Video games are time-consuming. The problem is they’re fun, engrossing, often beautiful, and tell great stories. Beating them is also satisfying. Most people beat a game and are done with it. But for others the job is not done after defeating the final boss–they must go on to accomplish every task available. These poor people are called ‘completionists’.

It takes longer to complete a game than to merely beat it. But how much longer? And how can we model the relationship between time to beat and time to complete?

# Getting the Data

There’s a lot of data on Twitter. Most of it is unstructured, nonsensical, and profane. One exception, however, is the HowLongToBeat account. Scroll through the tweets and you’ll notice a pattern:

It takes X hours on average to beat Y, (Z hours for completionists)

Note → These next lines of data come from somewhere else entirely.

-- ==== Sys2Proof/Machine/State.lean ====
section
/-! DEFINITION. The state of the block (spec/10_state.md R20 to R34), the responses it gives (spec/30_encoding.md R76),
and the state after reset (spec/70_reset_and_hazards.md R230, R231). -/

namespace Sys2Proof.Machine

/-- rx_mode: IDLE (0) or ACC (1) (10_state.md R23). -/
inductive RxMode where
  | idle
  | acc
deriving DecidableEq, Repr

/-- The block state S0 to S4 of 10_state.md R28. -/
structure Block where
  /-- S0 (R23). -/
  rxMode : RxMode
  /-- S1, with rx_len as its length (R22). -/
  rxBuf : List Byte
  /-- S2 (R24). -/
  rxOvf : Bool
  /-- S3 (R26). -/
  mapValid : Bool
  /-- S4: entry i is the NoteNumber of ButtonId i (R25). -/
  mapNote : Vector Byte 64
deriving DecidableEq, Repr

/-- FRAME(op, payload, mst) of 30_encoding.md R76. -/
structure FrameEvent where
  op : Byte
  payload : List Byte
  mst : BitVec 2
deriving DecidableEq, Repr

/-- The response of one command (30_encoding.md R76); `none` is the spec's NONE. -/
structure Response where
  status : BitVec 3
  info : BitVec 3
  rxEvt : Option FrameEvent
  txFrame : Option (List Byte)
  lk : Option (BitVec 6)
deriving DecidableEq, Repr

/-- Reasons to stop with a fault: there is none. The block reports every error in a response and never stops
(60_exceptions.md R208, 93_implementation_defined.md Part 1), so this type has no constructor. Log entry 14. -/
inductive Fault where
deriving DecidableEq, Repr

/-- Reasons to refuse an instruction. -/
inductive Refusal where
  /-- An instruction without a meaning, raised by `exec`'s arm for it and safe. No arm raises it: every row of
  spec/opcode_table.json has its meaning (log entry 14). -/
  | notModelled (mnemonic : String)
deriving DecidableEq, Repr

/-- The machine: the block, and beside it the host's side of its command interface. -/
structure State where
  /-- The block state. -/
  block : Block
  /-- How many times map_note has been drawn: it numbers the free values (log entry 7). -/
  draws : Nat
  /-- What the host has issued and the block has not yet performed, oldest first (20_memory.md R50; log entry 1). -/
  inbox : List Request
  /-- The responses given, oldest first (30_encoding.md R76; log entry 2). -/
  outbox : List Response
deriving DecidableEq, Repr

/-- The machine at power-on (70_reset_and_hazards.md R231). DESIGN CHOICE: the spec says that map_note then holds any
value, and the model names 0 (log entry 6). -/
def State.reset : State :=
  { block :=
      { rxMode := .idle, rxBuf := [], rxOvf := false, mapValid := false
        mapNote := Vector.replicate 64 0 }
    draws := 0, inbox := [], outbox := [] }

end Sys2Proof.Machine
end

That’s (mostly) structured data! We just need {rtweet} and some regular expressions to extract the names and hours variables. Here’s one way:

```
Rows: 29
Columns: 5
$ name <chr> "Animal Crossing: New Horizons", "Assassin's Creed IV: Black F…
$ hrs_to_beat <dbl> 60.5, 23.0, 43.0, 12.5, 46.0, 48.5, 9.0, 24.5, 2.0, 31.0, 22.5…
$ hrs_to_comp <dbl> 363.0, 59.5, 105.0, 33.5, 149.0, 192.0, 10.0, 60.0, 2.5, 82.0,…
$ img1 <chr> "https://t.co/vPZeL1V7sj", "https://t.co/IbCtFNfoHx", "https:/…
$ img2 <chr> "https://t.co/zdWE2Z77cg", "https://t.co/qk0RVyz0OC", "https:/…
```

Plotting the relative differences:

Obviously, the longer a game takes to beat, the longer it takes to complete. Let’s model the relationship:

```
Call:
lm(formula = hrs_to_beat_comp ~ hrs_to_beat, data = gametimes)
Residuals:
Min 1Q Median 3Q Max
-55.332 -17.349 -2.289 16.042 128.886
Coefficients:
Estimate Std. Error t value Pr(>|t|)
(Intercept) -20.9602 10.8826 -1.926 0.066 .
hrs_to_beat 4.2161 0.4134 10.199 3.34e-10 ***
Signif. codes: 0 ‘***’ 0.001 ‘**’ 0.01 ‘*’ 0.05 ‘.’ 0.1 ‘ ’ 1
Residual standard error: 34.91 on 24 degrees of freedom
Multiple R-squared: 0.8125, Adjusted R-squared: 0.8047
F-statistic: 104 on 1 and 24 DF, p-value: 3.343e-10
```

While the metrics are great (high R-squared, low p-value, etc.), the model is problematic for several reasons. First, I have a limited number of observations (27). Second, Y is inseparably part of X–they are in some respect measures of the same thing. Third, Animal Crossing is a conspicuous outlier tilting the model’s fit. Its Cook’s D is enormous:

But using some domain knowledge, I’ll elect not to remove Animal Crossing from my dataset. I know there are other games with similar amounts of extra content (e.g. Stardew Valley) where the hours-to-complete soars into the hundreds. Not disqualifying for now.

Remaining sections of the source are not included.